To disable node capacity do not adjust capacity to infinite.
- Use changeResourcePool API to disable capacity for specific resource pool, or DISABLE_NODE_CAPACITY_FOR_ENT.
- If capacity is set to 0, the capacity consumption record is deleted from the YFS_RES_POOL_CAPCTY_CONSMPTN table. Use capacity purge to delete the 0 capacity records
Use Capacity Cache; The time-triggered agent pre calculates capacity and pre-populates YFS_CAPACITY_AVAILABILITY table
- Over allocation can be prevented using node locking yfs.nodecapacity.lock, yfs.nodecapacity.threshold properties.

Integration

JMS Performance

Review MessageBufferPutTime relative to ExecuteMessageCreated statistic from YFS_STATISTICS_DETAIL table for any slowness
Use non-persistent queues for internal agent queues
User persistent queues for external integration or integration server processes.
Avoid using message Selector, instead have dedicated internal/external queues
Avoid longer transaction to prevent MQRC_BACKED_OUT error message
Optimize output template to prevent MQRC_MSG_TOO_BIG_FOR_Q error while posting a message
- Use message compression when handling large inbound or outbound message. Read more →
  - Note: IBM Sterling Order Management on Cloud allows 4 MB message size.
Cache JMS bindings file (Specially if you serving the file from PV with slow I/O)
- yfs.jms.sender.alwayslookupqueue.disabled=true
Enable JMS Session Pool
- yfs.yfs.jms.session.disable.pooling=N
Enable multi-threaded PUT’s; Can help improve performance of RTAM server. Read More →
- yfs.yfs.jms.sender.multiThreaded=true
Use anonymous reuse (requires JMS Session pooling to be enabled)
- yfs.jms.sender.anonymous.reuse=true
Enable JMS connection retries. Read more →
- Retry Interval (milliseconds) 100 ms
- Number of Retries – at least 3 retries.
Enable agent bulk sender properties to POST message in batches.
- yfs.agent.bulk.sender.enabled=Y|true
- yfs.agent.bulk.sender.batch.size=5000

External System

Use connection pool (cached/persistent connection, keep-alive) with appropriate connect and read timeouts.
Cache authentication token for reuse, regenerate upon expiry, or 401, 403 status codes.
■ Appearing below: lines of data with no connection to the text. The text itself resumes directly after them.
-- ==== Sys2Proof/Machine/Events.lean ====
section
/-! DEFINITION. Events of the clock and of the lines: WELLHEAD_SAMPLE, QUALIFIER_SAMPLE, TIMEBASE_SECOND, INTERVAL_TURN, ACCOUNTING_SECOND,
SWEEP_CYCLE_COMPLETE, PLACEMENT_WAIT_EXPIRY and the timers' expiries; RSTN_LOW, COLD_RESET, LOSS_OF_POWER. -/

namespace Sys2Proof.Machine

/-! ## Samples -/

/-- R4, R5. -/
def execWellheadSample (wa wb : Bool) (s : State) : Host.Outcome State Fault Refusal :=
  .next (s.happen fun t => { t with inv := t.inv.sample (wa, wb) })

/-- R151, R152. -/
def execQualifierSample (l : Line) (level : Bool) (s : State) : Host.Outcome State Fault Refusal :=
  .next (s.happen fun t => t.sampleLine l level)

/-! ## Seconds -/

/-- R40. -/
def execTimebaseSecond (s : State) : Host.Outcome State Fault Refusal := .next (s.happen State.timebaseSecond)

/-- The Timebase second in which a named event comes about; when it would not, nothing happens (log 4). -/
def State.secondWith (s : State) (comes : State → Bool) : State :=
  if comes s.takeDue.settle then s.timebaseSecond else s

/-- R43: the Timebase second that turns the interval. -/
def execIntervalTurn (s : State) : Host.Outcome State Fault Refusal :=
  .next (s.happen fun t => t.secondWith State.turns)

/-- R10. -/
def execAccountingSecond (s : State) : Host.Outcome State Fault Refusal := .next (s.happen State.accountingSecond)

/-- R70: the Timebase second whose step completes a sweep cycle. -/
def execSweepCycleComplete (s : State) : Host.Outcome State Fault Refusal :=
  .next (s.happen fun t => t.secondWith State.completesCycle)

/-- R86: the Timebase second that brings the placement wait to 60. -/
def execPlacementWaitExpiry (s : State) : Host.Outcome State Fault Refusal :=
  .next (s.happen fun t => t.secondWith State.waitEnds)

/-! ## Expiries: a timer that stands at 0 runs out (log 3) -/

/-- R100. -/
def execBudgetEnd (e : Fin 24) (s : State) : Host.Outcome State Fault Refusal :=
  .next (s.happen fun t => t.onPlant fun env p => p.budgetOut env e)

/-- R138. -/
def execStartWindowExpiry (tr : Train) (s : State) : Host.Outcome State Fault Refusal :=
  .next (s.happen fun t => t.onPlant fun env p => p.startWindowOut env tr)

/-- R140. -/
def execStopWindowExpiry (tr : Train) (s : State) : Host.Outcome State Fault Refusal :=
  .next (s.happen fun t => t.onPlant fun env p => p.stopWindowOut env tr)

/-- R137. -/
def execRestartInhibitExpiry (tr : Train) (s : State) : Host.Outcome State Fault Refusal :=
  .next (s.happen fun t => t.onPlant fun env p => p.inhibitOut env tr)

/-- R137, R139. -/
def execFeedbackTimerExpiry (tr : Train) (s : State) : Host.Outcome State Fault Refusal :=
  .next (s.happen fun t => t.onPlant fun env p => p.feedbackOut env tr)

/-- R163. -/
def execLinkTimerExpiry (p : Port) (s : State) : Host.Outcome State Fault Refusal :=
  .next (s.happen fun t => t.linkOut p)

/-! ## Reset and supply -/

/-- R180: while RSTN is low no permit is asserted, TRO is deasserted and every ATTN is released; the permit latch is
clear (R147, R175). -/
def State.hold (s : State) : State :=
  { s with supply := .held, prot := { s.prot with latch := .all false }, pins := .released }

/-- R180: RSTN goes low. A part without supply stays so (log 19). -/
def execRstnLow (s : State) : Host.Outcome State Fault Refusal :=
  match s.supply with
  | .off => .next s
  | .running | .held => .next s.hold

/-- R179: a write of the image that is cut short leaves an image whose CRC does not match. -/
def ConfigStore.cut (c : ConfigStore) : ConfigStore :=
  match c.write with
  | some w => { c with image := .bad w.1, write := none }
  | none => c

/-- R180: the load at cold reset. -/
def ConfigStore.load (c : ConfigStore) : ConfigStore :=
  if c.image.crc = c.image.copy.crc then { c with cfg := c.image.copy, unvalidated := false, outcome := .image }
  else { c with cfg := .defaults, unvalidated := true, outcome := .defaults }

/-- R180, Table 11-3: every block at its cold-reset values, reading the configuration just loaded. -/
def State.cold (pending : List Instr) (store : ConfigStore) (free : Nat) : State where
  pending := pending
  supply := .running
  tb := ⟨false, 0, 0⟩
  inv := .cold
  head := (⟨0, 0, 0, 0, 0, none, 0, 0, none, 0⟩ : Headroom).recompute store.cfg .cold (.all false)
  book := .cold
  sweep := .cold
  res := .cold
  plant := .cold store.cfg
  prot := .cold
  ports := .all .cold
  store := store
  pins := .released
  free := free

/-- R180. -/
def execColdReset (s : State) : Host.Outcome State Fault Refusal := .next (.cold s.pending s.store.cut.load s.free)

/-- R179: loss of power: the supply is off, every line released, and a write of the image is cut short (log 20). -/
def execLossOfPower (s : State) : Host.Outcome State Fault Refusal :=
  .next { s.hold with supply := .off, store := s.store.cut }

end Sys2Proof.Machine
end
Read more →
Adhere to best practice when invoking Inventory Visibility APIs. Read more for updated best practices →
Use 100 item-node per payload when invoking APIs for multiple lines.
Implement polling process to retrieve failed events. Read more →
Space out the sync supply and snapshot calls, check with all stakeholders for ad-hoc execution or special requests during peak.
- Avoid redundant calls to generate snapshot
Avoid redundant Network availability recomputes, consider following situations:
- Recompute Network Availability API recomputes availability for existing DG.
- Update DG API will recompute availability for newly created or modified DGs but not for existing DG.
- Bulk update to turning on/off existing nodes.
  - Note: This requirement to turn of fulfillment by type can be achieved by frontend feature flag.
Make sure to review release notes and API documents.
- Timely refactor the logic to avoid running into unforeseen risks of using deprecated or discontinued APIs. Read more →
- Upgrade to V2 APIs for IBM Sterling Intelligent Promising. Read more →

Database

Database Performance

Enabling property yfs.yfs.app.identifyconnection=Y to identify the source of DB query / connection.
Enable and optimize entity cache.
DB2: Enable stmt_conc (LITERALS)*
Oracle: Avoid full table scan with ConsiderOracleDateTimeAsTimeStamp attribute when using Oracle database. Read more →
Monitor the frequently invalidated table caches and disable them if needed
Avoid Blank queries, one of the common use case when non optimal API input is passed in. Ensure APIs are invoked with key filtering attributes.
Make sure SQLs aren’t formed with unique values at runtime, it impacts the cache reusability.
Enable application performance features and properties required for concurrent workload to avoid DB contentions (HOTSku, Capacity, etc.)
Watch for YFS_PERSON_INFO query; apply index if needed. Read more →
- Check for duplicate records in YFS_PERSON_INFO table.
Disable unnecessary transaction (entity) audits (Order Audits, General Audits, etc.)
Disable resource intensive database maintenance during peak period (such as REORGs & RUNSTAT)
Tune / Avoid ad-hoc queries used for reporting purpose, if possible, use standby or replica instances to query.
Monitor database for long queriers and queries in lock-wait, and transaction logs usage.

Database Hygiene

Maintaining healthy database can prevent disruption in production.
Reduce the IBM Sterling Order Management database size with entity level compression and enhanced purges. More details →
Accumulation of transactional data over long periods of time (and failure to purge as possible), may degraded query performance. Ensure all necessary purges are running to maintain healthy & lightweight database, which in-turn minimizes performance issues.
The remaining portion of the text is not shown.